Leishmania Priming of Human Dendritic Cells for CD40 Ligand-Induced Interleukin-12p70 Secretion Is Strain and Species Dependent

Mary Ann McDowell,1,{dagger} Mary Marovich,1,{ddagger} Rosalia Lira,1,§ Michael Braun,2 and David Sacks1*

Laboratory of Parasitic Diseases,1 Laboratory of Clinical Investigation, National Institute of Allergy and Infectious Diseases, National Institutes of Health, Bethesda, Maryland 208922

Received 7 January 2002/ Returned for modification 11 March 2002/ Accepted 30 April 2002

A major question in the study of leishmaniasis is what dictates clinical disease expression produced by different Leishmania species, i.e., cutaneous versus systemic and healing versus nonhealing. Animal models using a Leishmania species associated with self-limiting cutaneous disease (L. major) have revealed that protective immunity requires CD40/CD40 ligand (CD40L)-dependent, interleukin-12 (IL-12)-driven Th1 responses. We recently showed that L. major can prime human dendritic cells (DCs) for CD40L-triggered IL-12p70 secretion and that these cells can drive a Th1 response in autologous T cells from sensitized individuals. Here we show that in contrast to L. major, Leishmania species responsible for visceral disease (L. donovani), as well as species associated with persistent, cutaneous lesions and occasional systemic disease (L. tropica), did not induce CD40L-dependent IL-12p70 production, despite comparable levels of uptake by DCs. Up-regulated surface expression of CD40 did not correlate with IL-12p70 production, and appreciable CD40L-induced IL-12p40 secretion was observed in uninfected as well as infected DCs, regardless of species. Reverse transcription-PCR analysis confirmed that the production of heterodimeric IL-12 was limited by expression of IL-12p35 mRNA, which was dependent on both a microbial priming signal and CD40 engagement for its high-level induction. The intrinsic differences in the ability of Leishmania species to prime DCs for CD40L-dependent IL-12p70 secretion may account, at least in part, for the evolution of healing and nonhealing forms of leishmanial disease.
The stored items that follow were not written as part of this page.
-- ==== Sys2Proof/Image.lean ====
section
/-!
DEFINITION. Image.lean: the objects the commands carry and the configuration is made of: the content of a harness image by segment,
jobs, messages and samples, each as the rule of spec/ that describes it lays it out.
-/

namespace Sys2Proof

/-! ### Machine model (GEOM, OUTTAB, SECTION) -/

/-- A source of a joint value (R63). -/
inductive JointSrc where
  | fixed
  | ssi (k : Fin 4)
  | ain (n : Fin 16)
  | gnssShape
deriving DecidableEq, Repr, Inhabited

/-- Kind of a joint (R63): a rotation about an axis of the parent frame, or a translation along the parent z axis. -/
inductive Joint where
  | rotX | rotY | rotZ | lift
deriving DecidableEq, Repr, Inhabited

/-- One link of a boom segment chain (R63). -/
structure Link where
  /-- parent link of the chain, none: the machine body -/
  parent   : Option Nat
  hx       : Int
  hy       : Int
  hz       : Int
  joint    : Joint
  src1     : JointSrc
  src2     : JointSrc
  gain     : Int
  offset   : Int
  vmin     : Int
  vmax     : Int
  /-- ms the last valid value is held, 0 to 500 -/
  hold     : Nat
  fallback : Int
  /-- POLICY FIXED; otherwise OFF -/
  fixed    : Bool
deriving DecidableEq, Repr, Inhabited

/-- One boom segment chain, GEOM instance 1 to 31 (R63). -/
structure Chain where
  inst  : Nat
  links : List Link
deriving DecidableEq, Repr, Inhabited

/-- Input of a pressure source (R70). -/
inductive PressIn where
  | ain (n : Fin 16)
  | loop (l : Fin 64)
deriving DecidableEq, Repr, Inhabited

/-- A pressure source of GEOM instance 0 (R70). -/
structure PressSrc where
  idx  : Nat
  inp  : PressIn
  /-- filter time constant in ms, 0 to 1,000 -/
  tau  : Nat
  /-- valid range in kPa -/
  lo   : Int
  hi   : Int
  pref : Int
deriving DecidableEq, Repr, Inhabited

/-- Role of an output (R66). -/
inductive OutRole where
  | unused | nozzle | row | spout | stall | aux
deriving DecidableEq, Repr, Inhabited

/-- Footprint shape (R67). -/
inductive Shape where
  | rect | fan | point | arc
deriving DecidableEq, Repr, Inhabited

/-- A delay point (R66): pressure in kPa, on-delay and off-delay in 0.1 ms. -/
structure DelayPt where
  p   : Nat
  on  : Nat
  off : Nat
deriving DecidableEq, Repr, Inhabited

/-- One entry of the output table (R66). -/
structure OutEnt where
  /-- channel 0 to 95 for OUT01 to OUT96 -/
  out      : Nat
  /-- ROLE as coded -/
  roleCode : Nat
  chain    : Nat
  link     : Nat
  ofsX     : Int
  ofsY     : Int
  ofsZ     : Int
  /-- SHAPE as coded -/
  shapeCode : Nat
  flags    : Nat
  sect     : Nat
  w        : Nat
  d        : Nat
  hNom     : Nat
  fpDx     : Int
  group    : Nat
  /-- PRESS_SRC as coded, FFh none -/
  pressCode : Nat
  /-- NPTS, and the 8 points of the entry -/
  npts     : Nat
  points   : List DelayPt
  unit     : Nat
deriving DecidableEq, Repr, Inhabited

/-- ROLE (R66). -/
def OutEnt.role (o : OutEnt) : OutRole :=
  match o.roleCode with | 1 => .nozzle | 2 => .row | 3 => .spout | 4 => .stall | 5 => .aux | _ => .unused
/-- SHAPE (R66). -/
def OutEnt.shape (o : OutEnt) : Shape := match o.shapeCode with | 1 => .fan | 2 => .point | 3 => .arc | _ => .rect
/-- FLAGS.SAFE_ON (R34, R66). -/
def OutEnt.safeOn (o : OutEnt) : Bool := o.flags.testBit 0
/-- FLAGS.MINPULSE: stretch, otherwise drop (R66). -/
def OutEnt.stretch (o : OutEnt) : Bool := o.flags.testBit 1
/-- Pressure source; none: FFh (R66). -/
def OutEnt.press (o : OutEnt) : Option Nat := if o.pressCode = 255 then none else some o.pressCode
/-- The delay points in use (R66). -/
def OutEnt.delays (o : OutEnt) : List DelayPt := o.points.take o.npts

/-- Little-endian value of the `n` bytes at an offset (R39); `b` gives the byte at an offset. -/
def leAt (b : Nat → Nat) (off n : Nat) : Nat := (List.range n).foldr (fun i v => b (off + i) + 256 * v) 0

/-- A signed number of `n` bytes, as `leAt` reads it. -/
def leInt (b : Nat → Nat) (off n : Nat) : Int :=
  let v := leAt b off n
  if v < 2 ^ (8 * n - 1) then v else (v : Int) - 2 ^ (8 * n)

/-- An entry of the output table as its 80 bytes read (R66). -/
def OutEnt.fromBytes (b : Nat → Nat) (p : Nat) : OutEnt :=
  { out := if b p = 0 then 255 else b p - 1, roleCode := b (p + 1), chain := b (p + 2), link := b (p + 3)
    ofsX := leInt b (p + 4) 4, ofsY := leInt b (p + 8) 4, ofsZ := leInt b (p + 12) 4, shapeCode := b (p + 0x10), flags := b (p + 0x11)
    sect := leAt b (p + 0x12) 2, w := leAt b (p + 0x14) 2, d := leAt b (p + 0x16) 2, hNom := leAt b (p + 0x18) 2
    fpDx := leInt b (p + 0x1A) 2, group := b (p + 0x1C), pressCode := b (p + 0x1D), npts := b (p + 0x1E), unit := b (p + 0x1F)
    points := (List.range 8).map (fun i => ⟨leAt b (p + 0x20 + 6 * i) 2, leAt b (p + 0x22 + 6 * i) 2, leAt b (p + 0x24 + 6 * i) 2⟩) }

/-- The entries of an OUTTAB segment of a length at an offset (R66): a count of 4 bytes, then 80 bytes an entry; a length that does not fit the
count leaves none. -/
def outtabFromBytes (b : Nat → Nat) (off len : Nat) : List OutEnt :=
  let n := leAt b off 4
  if len = 4 + 80 * n ∧ n ≤ 96 then (List.range n).map (fun i => OutEnt.fromBytes b (off + 4 + 80 * i)) else []

/-- DIRECT_L1 of a section (R210, R218). -/
inductive DirectL1 where
  | off | speed | nospeed
deriving DecidableEq, Repr, Inhabited

/-- Per-section fields of the SECTION segment (R154, R210). -/
structure SecPar where
  vMin     : Nat
  ovlOff   : Nat
  ovlHyst  : Nat
  avoid    : Bool
  zeroOff  : Bool
  /-- MIN_RUN in ms -/
  minRun   : Nat
  /-- REVERSE FOLLOW -/
  follow   : Bool
  direct   : DirectL1
  laOn     : Nat
  laOff    : Nat
deriving DecidableEq, Repr, Inhabited

/-- One section (R68). -/
structure SecEnt where
  sect    : Nat
  /-- team section number 0 to 1,023 -/
  team    : Nat
  /-- width in mm for task controller reporting -/
  width   : Nat
  /-- the outputs it holds -/
  outs    : List Nat
  /-- the section's mode and Stride parameters (R154, R210) -/
  par     : SecPar
deriving DecidableEq, Repr, Inhabited
/-! ### Pin functions (PINFN) -/

/-- Check of an SSI frame (R98). -/
inductive SsiCheck where
  | none | even | odd | crc6
deriving DecidableEq, Repr, Inhabited

/-- Configuration of an SSI port (R98). -/
structure SsiCfg where
  dataBits : Nat
  errBits  : Nat
  gray     : Bool
  check    : SsiCheck
  clkDiv   : Nat
  /-- monoflop time in µs -/
  mono     : Nat
  /-- stride cycles between reads -/
  every    : Nat
deriving DecidableEq, Repr, Inhabited

/-- Pin functions beside the register words (R97, R98, R101). -/
structure Pinfn where
  /-- SSI1 to SSI4, none: not used -/
  ssi  : List (Option SsiCfg)
  /-- inputs AIN01 to AIN16 of range 4 to 20 mA, the others 0 to 5 V -/
  ma   : List Nat
  /-- REP1 and REP2: source channel and whether the accepted levels are passed -/
  rep  : List (Option (Nat × Bool))
  /-- functions given to pins: (pin, function) (R47) -/
  pins : List (Nat × Nat)
deriving DecidableEq, Repr, Inhabited

/-- A counter channel that carries an ISO 11786 signal (R100): speed or PTO speed, pulses per metre or per revolution where the image changes
them, and whether B carries the direction. -/
structure PulseCal where
  ch     : Nat
  pto    : Bool
  pulses : Option Nat
  dirOnB : Bool
deriving DecidableEq, Repr, Inhabited

/-- Pulses per metre or per revolution (R100): 130 and 6 by default. -/
def PulseCal.scale (p : PulseCal) : Nat := p.pulses.getD (if p.pto then 6 else 130)

/-- Calibration beside the register words (R100). -/
structure Calib where
  pulses : List PulseCal
deriving DecidableEq, Repr, Inhabited
/-! ### GNSS -/

/-- A satellite: system 0 GPS, 1 Galileo, 2 BeiDou, 3 QZSS, 4 SBAS, and PRN (R108, R121). -/
abbrev Sat : Type := Nat × Nat

/-- A cell the acquisition bank has detected (R113), with the satellite's elevation in degrees. -/
structure Cand where
  sat  : Sat
  elev : Nat
deriving DecidableEq, Repr, Inhabited

/-- An integration dump of a tracking channel (R116): lock indicator cos 2Δφ in 1/1000, code lock, C/N0 in 0.01 dB-Hz, whether bit, NH or
secondary-code sync and time of week are decoded, whether the preamble polarity is resolved, and |(E − L) / P| in 1/1000. -/
structure Dump where
  ind  : Int
  code : Bool
  cn0  : Nat
  sync : Bool
  tow  : Bool
  pol  : Bool
  sym  : Nat
deriving DecidableEq, Repr, Inhabited

/-- What a channel latches at an epoch (R120). -/
structure GMeas where
  ch        : Nat
  codePhase : Nat
  txPeriods : Nat
  carr      : Int
  doppler   : Int
deriving DecidableEq, Repr, Inhabited

/-- An entry of a measurement record (R121). -/
structure GEnt where
  m        : GMeas
  sat      : Sat
  state    : Nat
  cn0      : Nat
  mflags   : Nat
  lockTime : Nat
deriving DecidableEq, Repr, Inhabited

/-- A measurement record (R121). -/
structure GRec where
  epoch  : Nat
  tt     : Int
  cnt    : Nat
  clkOfs : Int
  /-- team position and PAIR_B as the module ID, 2 × position + B -/
  pos    : Nat
  path   : Nat
  hflags : Nat
  ents   : List GEnt
deriving DecidableEq, Repr, Inhabited

/-- What the pose solver has told a module by an epoch (R110, R125): the path announced for it, whether its antenna is SUSPECT, and its
EXCLUDED satellites. -/
structure GTold where
  path    : Option Bool
  suspect : Bool
  excl    : List Sat
deriving DecidableEq, Repr, Inhabited

/-- What an epoch strobe brings beside the state: the latched measurements by channel, whether the steered frequency has matched the leader's
within ±0.01 ppm since the previous epoch (R123), and what the pose solver has told. -/
structure GStrobe where
  meas   : List GMeas
  freqOk : Bool
  told   : GTold
deriving DecidableEq, Repr, Inhabited

/-- PDOP of the usable satellites of the main system and of all systems at an evaluation (R110), in 0.01 units; none: no solution. -/
structure Avail where
  pdopMain : Option Nat
  pdopAll  : Option Nat
deriving DecidableEq, Repr, Inhabited

/-- The quantities the integrity checks of R125 test on one record. -/
structure GChk where
  /-- change of code minus carrier range over 10 s, mm -/
  ccd   : List (Sat × Nat)
  /-- |measured minus predicted Doppler|, mHz -/
  dop   : List (Sat × Nat)
  /-- satellites whose navigation data fails, and those with a consistent new issue -/
  navBad : List Sat
  /-- week number and second of the week as decoded from a satellite (R458) -/
  weeks  : List (Sat × Nat × Nat)
  navNew : List Sat
  /-- the C/N0 pattern check fails -/
  cn0   : Bool
  /-- jump of the clock bias between epochs in 0.1 ns, while TB alignment holds -/
  clkJump : Nat
  /-- the drift has differed by more than 0.05 ppm for 5 s -/
  clkDrift : Bool
  /-- the antenna fails the baseline fit against the others -/
  incons : Bool
  /-- every double difference of an antenna pair lies within ±0.05 cycle of an integer at this epoch -/
  geom  : Bool
deriving DecidableEq, Repr, Inhabited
* Corresponding author. Mailing address: NIAID, Laboratory of Parasitic Diseases, Bldg. 4, Rm. 126, Center Dr. MSC 0425, Bethesda, MD 20892-0425. Phone: (301) 496-0577. Fax: (301) 480-3708. E-mail: dsacks{at}nih.gov.

Editor: J. M. Mansfield

{dagger} Present address: Department of Biological Sciences, University of Notre Dame, Notre Dame, IN 46556.

{ddagger} Present address: U.S. Military HIV Research Program, Rockville, MD 20850.

§ Present address: Instituto de Fisiologia Celular, Universidad Nacional Autonoma de Mexico, 04510 Mexico City, Mexico.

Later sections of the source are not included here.